The memory plugin consists of two main test components:

  1. Main Memory Test

    • Purpose: Tests GPU memory allocation, writing, and reading operations

    • Process:

      • Allocates a significant portion of GPU memory (default 75% of total memory)

      • Writes specific test patterns to memory using CUDA kernels

      • Reads back the data and verifies integrity

      • Uses 5 different test patterns: 0x00, 0xAA, 0x55, 0xFF, 0x00

      • Detects memory mismatches and ECC errors

  2. L1 Cache Test

    • Purpose: Tests L1 cache functionality and detects cache-related issues

    • Requirements:

      • Compute capability 7.0 or higher

      • L1 cache size ≤ 256KB per SM

    • Controlled by parameter l1_is_allowed

    • Process: Performs cache operations and validates data integrity

Supported Parameters

The following table lists the global parameters for the memory plugin.

Parameter Name

Type

Default

Description

is_allowed

Bool

When unspecified, DCGM will search configuration files for an appropriate default for the specified GPU; if no entry is found, the parameter defaults to false.

Specifies whether or not this test is allowed to run.

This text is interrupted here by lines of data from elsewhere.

-- ==== Sys2Proof/WellFormed.lean ====
section
/-! DEFINITION. When the fields of a command word are legal (30_encoding.md R70, R72, R73). Three checks, one for
each way R73 names of being illegal. -/

namespace Sys2Proof

/-- `Z` must be 0 (R70). -/
def Fields.zeroZ (f : Fields) : Bool := f.z == 0

/-- `OP` selects one of the four rows (R72). -/
def Fields.knownOp (f : Fields) : Bool := f.op == 1 || f.op == 2 || f.op == 3 || f.op == 4

/-- `ID` must be 0 for every command but `CKSUM` (R70). -/
def Fields.idAllowed (f : Fields) : Bool := f.op == 3 || f.id == 0

/-- The fields are those of a legal command word (R73). -/
def Fields.wellFormed (f : Fields) : Bool := f.zeroZ && f.knownOp && f.idAllowed

/-- The fields R72's table gives each command. -/
def Instr.fields : Instr → Fields
  | .digest   => { z := 0, id := 0, op := 1 }
  | .ident    => { z := 0, id := 0, op := 2 }
  | .cksum id => { z := 0, id := id, op := 3 }
  | .patch    => { z := 0, id := 0, op := 4 }

/-- A command is well-formed when its fields are. The operand's type has just the eight values the field
admits, so every command passes. -/
def Instr.wellFormed (i : Instr) : Bool := i.fields.wellFormed

end Sys2Proof
end

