-- ==== Sys2Proof/Machine/Operands.lean ====
section
/-! DEFINITION. The operands of the commands: the identity code of the command word, the `DIGEST` range, and the ten
host registers (30_encoding.md R71, 40_crc32_digest.md R93, 10_state.md R27). -/

namespace Sys2Proof.Machine

/-- The identity a code names; 0, 4 and 7 name none (R71). -/
def identityOfCode (c : BitVec 3) : Option Identity :=
  if c = 1 then some .v1
  else if c = 2 then some .v2
  else if c = 3 then some .v3
  else if c = 5 then some .v5
  else if c = 6 then some .v6
  else none

/-- Seed selection (R111). -/
def seed (p : Config.Params) : Identity → Word
  | .v1 => p.seedA
  | .v2 => p.seedA
  | .v3 => p.seedB
  | .v5 => p.seedC
  | .v6 => p.seedD

/-- `start + n <= LEN`, the sum taken in unbounded integers (R50, R92, 92 D23). -/
def rangeInBuffer (s : State) (start n : Nat) : Bool := decide (start + n ≤ s.len.toNat)

/-- The number of a register (R27). -/
def regNumber : Reg → Nat
  | .cmd => 0
  | .arg0 => 1
  | .arg1 => 2
  | .len => 3
  | .status => 4
  | .dgst => 5
  | .idr => 6
  | .res0 => 7
  | .res1 => 8
  | .flags => 9

/-- The register of a number; there are ten (R27). -/
def regOfNumber : Nat → Option Reg
  | 0 => some .cmd
  | 1 => some .arg0
  | 2 => some .arg1
  | 3 => some .len
  | 4 => some .status
  | 5 => some .dgst
  | 6 => some .idr
  | 7 => some .res0
  | 8 => some .res1
  | 9 => some .flags
  | _ => none

/-- A host write of a register other than `CMD`: the three operand registers take the value, a write to a read-only
register is ignored (R27, R29, R30). A write of `CMD` is a command and is `issue`'s; `CMD` holds nothing (R28). -/
def writeReg (r : Reg) (v : Word) (s : State) : State :=
  match r with
  | .arg0 => s.setArg0 v
  | .arg1 => s.setArg1 v
  | .len => s.setLen v
  | .cmd | .status | .dgst | .idr | .res0 | .res1 | .flags => s

/-- A host read of a register. `CMD` is write-only and returns any value (R27, 93 U6); `RES0` and `RES1` return any value
while `RVALID` is 0 (R33, 93 U3); reserved bits read as zero (R32, R34). -/
def readReg (r : Reg) (s : State) : State :=
  match r with
  | .cmd => s.giveFree
  | .arg0 => s.giveBack s.arg0
  | .arg1 => s.giveBack s.arg1
  | .len => s.giveBack s.len
  | .status => s.giveBack (statusRead s.status)
  | .dgst => s.giveBack s.dgst
  | .idr => s.giveBack (idrRead s.idr)
  | .res0 => if flagRvalid s.flags then s.giveBack s.res0 else s.giveFree
  | .res1 => if flagRvalid s.flags then s.giveBack s.res1 else s.giveFree
  | .flags => s.giveBack (flagsRead s.flags)

end Sys2Proof.Machine
end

The following table lists the parameters for the main memory test.

Parameter Name

Type

Default

Description

minimum_allocation_percentage

Double

75.0

Minimum percentage of GPU memory to allocate (0.0-100.0).

max_free_memory_mb

Double

0.0

Maximum amount of GPU memory which will be allocated for memory testing, specified in megabytes (MB). Supersedes minimum_allocation_percentage. If not specified, the test will allocate value of minimum_allocation_percentage for the GPU memory.

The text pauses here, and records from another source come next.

-- ==== Sys2Proof/Laws/Exec.lean ====
section
/-! SUPPORT. For each command, and for the step, everything it can do: one lemma each, for the provers to cite instead of
unfolding. -/

namespace Sys2Proof.Machine

/-- What `DIGEST` can answer. -/
theorem execDigest_eq (s : State) :
    (rangeInBuffer s s.arg0.toNat s.arg1.toNat = true ∧
      execDigest s =
        .next (((s.setDgst (digest s.tbl s.mem s.arg0.toNat s.arg1.toNat)).discardCrc).setCode codeOk)) ∨
    (rangeInBuffer s s.arg0.toNat s.arg1.toNat = false ∧ execDigest s = .fault .rangeUndefined) := by
  unfold execDigest
  cases rangeInBuffer s s.arg0.toNat s.arg1.toNat <;> simp

/-- What `IDENT` can answer. -/
theorem execIdent_eq (s : State) :
    (rangeInBuffer s Config.fpStart Config.fpLen = true ∧
      execIdent s =
        .next ((((s.setDgst (fingerprint s.tbl s.mem)).setIdr
          (identityCode (matchFingerprint (fingerprint s.tbl s.mem)).1)
          (matchFingerprint (fingerprint s.tbl s.mem)).2).discardCrc).setCode codeOk)) ∨
    (rangeInBuffer s Config.fpStart Config.fpLen = false ∧ execIdent s = .fault .rangeUndefined) := by
  unfold execIdent
  cases rangeInBuffer s Config.fpStart Config.fpLen <;> simp

/-- The state after a `CKSUM` that completes. -/
def afterCksum (idn : Identity) (s : State) : State :=
  (((s.setResult (computeChecksum Config.params s.mem idn).1
    (computeChecksum Config.params s.mem idn).2).setRvalid true).discardAcc).setCode codeOk

/-- A `CKSUM` that completes holds its result. -/
@[simp] theorem flagRvalid_afterCksum (idn : Identity) (s : State) : flagRvalid (afterCksum idn s).flags = true := by
  simp [afterCksum]

/-- The pair a `CKSUM` that completes leaves. -/
theorem afterCksum_result (idn : Identity) (s : State) :
    ((afterCksum idn s).res0, (afterCksum idn s).res1) = computeChecksum Config.params s.mem idn := by
  simp [afterCksum]

/-- What `CKSUM` can answer. -/
theorem execCksum_eq (id : BitVec 3) (s : State) :
    (identityOfCode id = none ∧ execCksum id s = .next (raiseByCksum .unsupportedBootChip s)) ∨
    (∃ idn, identityOfCode id = some idn ∧ s.len.toNat < Config.minLen ∧
      execCksum id s = .next (raiseByCksum .truncatedImage s)) ∨
    (∃ idn, identityOfCode id = some idn ∧ Config.minLen ≤ s.len.toNat ∧
      execCksum id s = .next (afterCksum idn s)) := by
  unfold execCksum
  cases h : identityOfCode id with
  | none => exact .inl ⟨rfl, rfl⟩
  | some idn =>
    rcases Nat.lt_or_ge s.len.toNat Config.minLen with hl | hl
    · exact .inr (.inl ⟨idn, rfl, hl, if_pos hl⟩)
    · exact .inr (.inr ⟨idn, rfl, hl, if_neg (Nat.not_lt.2 hl)⟩)

/-- The state after a `PATCH` that completes. -/
def afterPatch (s : State) : State :=
  ((s.setMem (patch Config.params s.mem s.res0 s.res1).1).setFixes
    (patch Config.params s.mem s.res0 s.res1).2.1 (patch Config.params s.mem s.res0 s.res1).2.2).setCode codeOk

/-- A `PATCH` that completes keeps `RVALID`. -/
@[simp] theorem flagRvalid_afterPatch (s : State) : flagRvalid (afterPatch s).flags = flagRvalid s.flags := by
  simp [afterPatch]

/-- What `PATCH` can answer. -/
theorem execPatch_eq (s : State) :
    (flagRvalid s.flags = false ∧ execPatch s = .next (raisePlain .noResult s)) ∨
    (flagRvalid s.flags = true ∧ s.len.toNat < Config.patchMinLen ∧
      execPatch s = .next (raisePlain .truncatedImage s)) ∨
    (flagRvalid s.flags = true ∧ Config.patchMinLen ≤ s.len.toNat ∧
      execPatch s = .next (afterPatch s)) := by
  unfold execPatch
  cases h : flagRvalid s.flags with
  | false => exact .inl ⟨rfl, rfl⟩
  | true =>
    rcases Nat.lt_or_ge s.len.toNat Config.patchMinLen with hl | hl
    · exact .inr (.inl ⟨rfl, hl, by simp [hl]⟩)
    · exact .inr (.inr ⟨rfl, hl, by simp [Nat.not_lt.2 hl, afterPatch]⟩)

/-- The states a command can end in, one line for each way it can end. -/
theorem exec_next_cases {i : Instr} {s t : State} (h : exec i s = .next t) :
    (i = .digest ∧ rangeInBuffer s s.arg0.toNat s.arg1.toNat = true ∧
      t = ((s.setDgst (digest s.tbl s.mem s.arg0.toNat s.arg1.toNat)).discardCrc).setCode codeOk) ∨
    (i = .ident ∧ rangeInBuffer s Config.fpStart Config.fpLen = true ∧
      t = (((s.setDgst (fingerprint s.tbl s.mem)).setIdr
          (identityCode (matchFingerprint (fingerprint s.tbl s.mem)).1)
          (matchFingerprint (fingerprint s.tbl s.mem)).2).discardCrc).setCode codeOk) ∨
    (∃ id, i = .cksum id ∧ identityOfCode id = none ∧ t = raiseByCksum .unsupportedBootChip s) ∨
    (∃ id idn, i = .cksum id ∧ identityOfCode id = some idn ∧ s.len.toNat < Config.minLen ∧
      t = raiseByCksum .truncatedImage s) ∨
    (∃ id idn, i = .cksum id ∧ identityOfCode id = some idn ∧ Config.minLen ≤ s.len.toNat ∧
      t = afterCksum idn s) ∨
    (i = .patch ∧ flagRvalid s.flags = false ∧ t = raisePlain .noResult s) ∨
    (i = .patch ∧ flagRvalid s.flags = true ∧ s.len.toNat < Config.patchMinLen ∧
      t = raisePlain .truncatedImage s) ∨
    (i = .patch ∧ flagRvalid s.flags = true ∧ Config.patchMinLen ≤ s.len.toNat ∧ t = afterPatch s) := by
  cases i with
  | digest =>
    rcases execDigest_eq s with ⟨hr, he⟩ | ⟨-, he⟩ <;> rw [exec, he] at h
    · exact .inl ⟨rfl, hr, by cases h; rfl⟩
    · cases h
  | ident =>
    rcases execIdent_eq s with ⟨hr, he⟩ | ⟨-, he⟩ <;> rw [exec, he] at h
    · exact .inr (.inl ⟨rfl, hr, by cases h; rfl⟩)
    · cases h
  | cksum id =>
    rcases execCksum_eq id s with ⟨hn, he⟩ | ⟨idn, hi, hl, he⟩ | ⟨idn, hi, hl, he⟩ <;> rw [exec, he] at h
    · exact .inr (.inr (.inl ⟨id, rfl, hn, by cases h; rfl⟩))
    · exact .inr (.inr (.inr (.inl ⟨id, idn, rfl, hi, hl, by cases h; rfl⟩)))
    · exact .inr (.inr (.inr (.inr (.inl ⟨id, idn, rfl, hi, hl, by cases h; rfl⟩))))
  | patch =>
    rcases execPatch_eq s with ⟨hv, he⟩ | ⟨hv, hl, he⟩ | ⟨hv, hl, he⟩ <;> rw [exec, he] at h
    · exact .inr (.inr (.inr (.inr (.inr (.inl ⟨rfl, hv, by cases h; rfl⟩)))))
    · exact .inr (.inr (.inr (.inr (.inr (.inr (.inl ⟨rfl, hv, hl, by cases h; rfl⟩))))))
    · exact .inr (.inr (.inr (.inr (.inr (.inr (.inr ⟨rfl, hv, hl, by cases h; rfl⟩))))))

/-- The states a host action can end in. -/
theorem hostAct_next_cases {a : HostAction} {s t : State} (h : hostAct a s = .next t) :
    (∃ w i, a = .write .cmd w ∧ decode w = .command i ∧ exec i s = .next t) ∨
    (∃ w why, a = .write .cmd w ∧ decode w = .illegal why ∧ t = raisePlain .illegalCommand s) ∨
    (∃ r v, a = .write r v ∧ r ≠ .cmd ∧ t = writeReg r v s) ∨
    (∃ r, a = .read r ∧ t = readReg r s) ∨
    (∃ x b, a = .poke x b ∧ t = s.setMem (s.mem.write x.toNat b)) ∨
    (a = .reset ∧ t = applyReset s) := by
  cases a with
  | write r v =>
    cases r
    case cmd =>
      cases hd : decode v with
      | command i => exact .inl ⟨v, i, rfl, hd, by simpa [hostAct, issue, hd] using h⟩
      | illegal why =>
        refine .inr (.inl ⟨v, why, rfl, hd, ?_⟩)
        simp only [hostAct, issue, hd] at h
        cases h
        rfl
    all_goals exact .inr (.inr (.inl ⟨_, v, rfl, by decide, by cases h; rfl⟩))
  | read r => exact .inr (.inr (.inr (.inl ⟨r, rfl, by cases h; rfl⟩)))
  | poke x b => exact .inr (.inr (.inr (.inr (.inl ⟨x, b, rfl, by cases h; rfl⟩))))
  | reset => exact .inr (.inr (.inr (.inr (.inr ⟨rfl, by cases h; rfl⟩))))

/-- A step idles, or takes the first of the host's actions. -/
theorem step_cases (s : State) :
    (s.inbox = [] ∧ step s = .next s) ∨
    (∃ a rest, s.inbox = a :: rest ∧ step s = hostAct a (s.setInbox rest)) := by
  unfold step takeAction
  cases h : s.inbox with
  | nil => exact .inl ⟨rfl, rfl⟩
  | cons a rest => exact .inr ⟨a, rest, rfl, rfl⟩

/-- A run of `n + 1` steps whose first gives a next state is the run of `n` steps from there. -/
theorem core_run_succ {n : Nat} {s t : State} (h : step s = .next t) :
    Sys2Proof.core.run (n + 1) s = Sys2Proof.core.run n t := by
  have hc : Sys2Proof.core.step s = .next t := h
  simp only [Host.Core.run, hc]

end Sys2Proof.Machine
end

The following table lists the parameters for the l1 cache test.

Parameter Name

Type

Default

Description

l1_is_allowed

Bool

When unspecified, DCGM will search configuration files for an appropriate default for the specified GPU; if no entry is found, the parameter defaults to false.

Enables/disables the L1 cache subtest.

test_loops

Double

0

Number of test loops.

test_duration

Double

1.0

Duration of L1 cache test in seconds (0 = run for test_loops).

inner_iterations

Double

1024

Number of inner iterations per test.

log_len

Double

8192

Length of error log for L1 cache test.

dump_miscompares

Bool

True

Whether to dump miscompare details.

l1cache_size_kb_per_sm

Double

0

L1 cache size per SM in KB.

Sample Commands

Basic Memory Test

$ dcgmi diag -r memory -p "memory.is_allowed=True"

With L1 Cache Test Enabled

$ dcgmi diag -r memory -p "memory.is_allowed=True;memory.l1_is_allowed=True"

Controlling Memory Allocation with max_free_memory_mb

$ dcgmi diag -r memory -p "memory.is_allowed=True;memory.max_free_memory_mb=0.1"

$ dcgmi diag -r memory -p "memory.is_allowed=True;memory.max_free_memory_mb=512"

$ dcgmi diag -r memory -p "memory.is_allowed=True;memory.max_free_memory_mb=100"

Failure Conditions

  1. Memory Allocation Failure (DCGM_FR_MEMORY_ALLOC)

    • Cannot allocate the minimum required percentage of GPU memory.

  2. Memory Mismatch (DCGM_FR_MEMORY_MISMATCH)

    • Data written to memory doesn’t match data read back

  3. CUDA Double-Bit Error (DCGM_FR_CUDA_DBE)

    • CUDA detects uncorrectable double-bit ECC error

  4. L1 Cache Miscompare (DCGM_FR_L1TAG_MISCOMPARE)

    • L1 cache test detects data corruption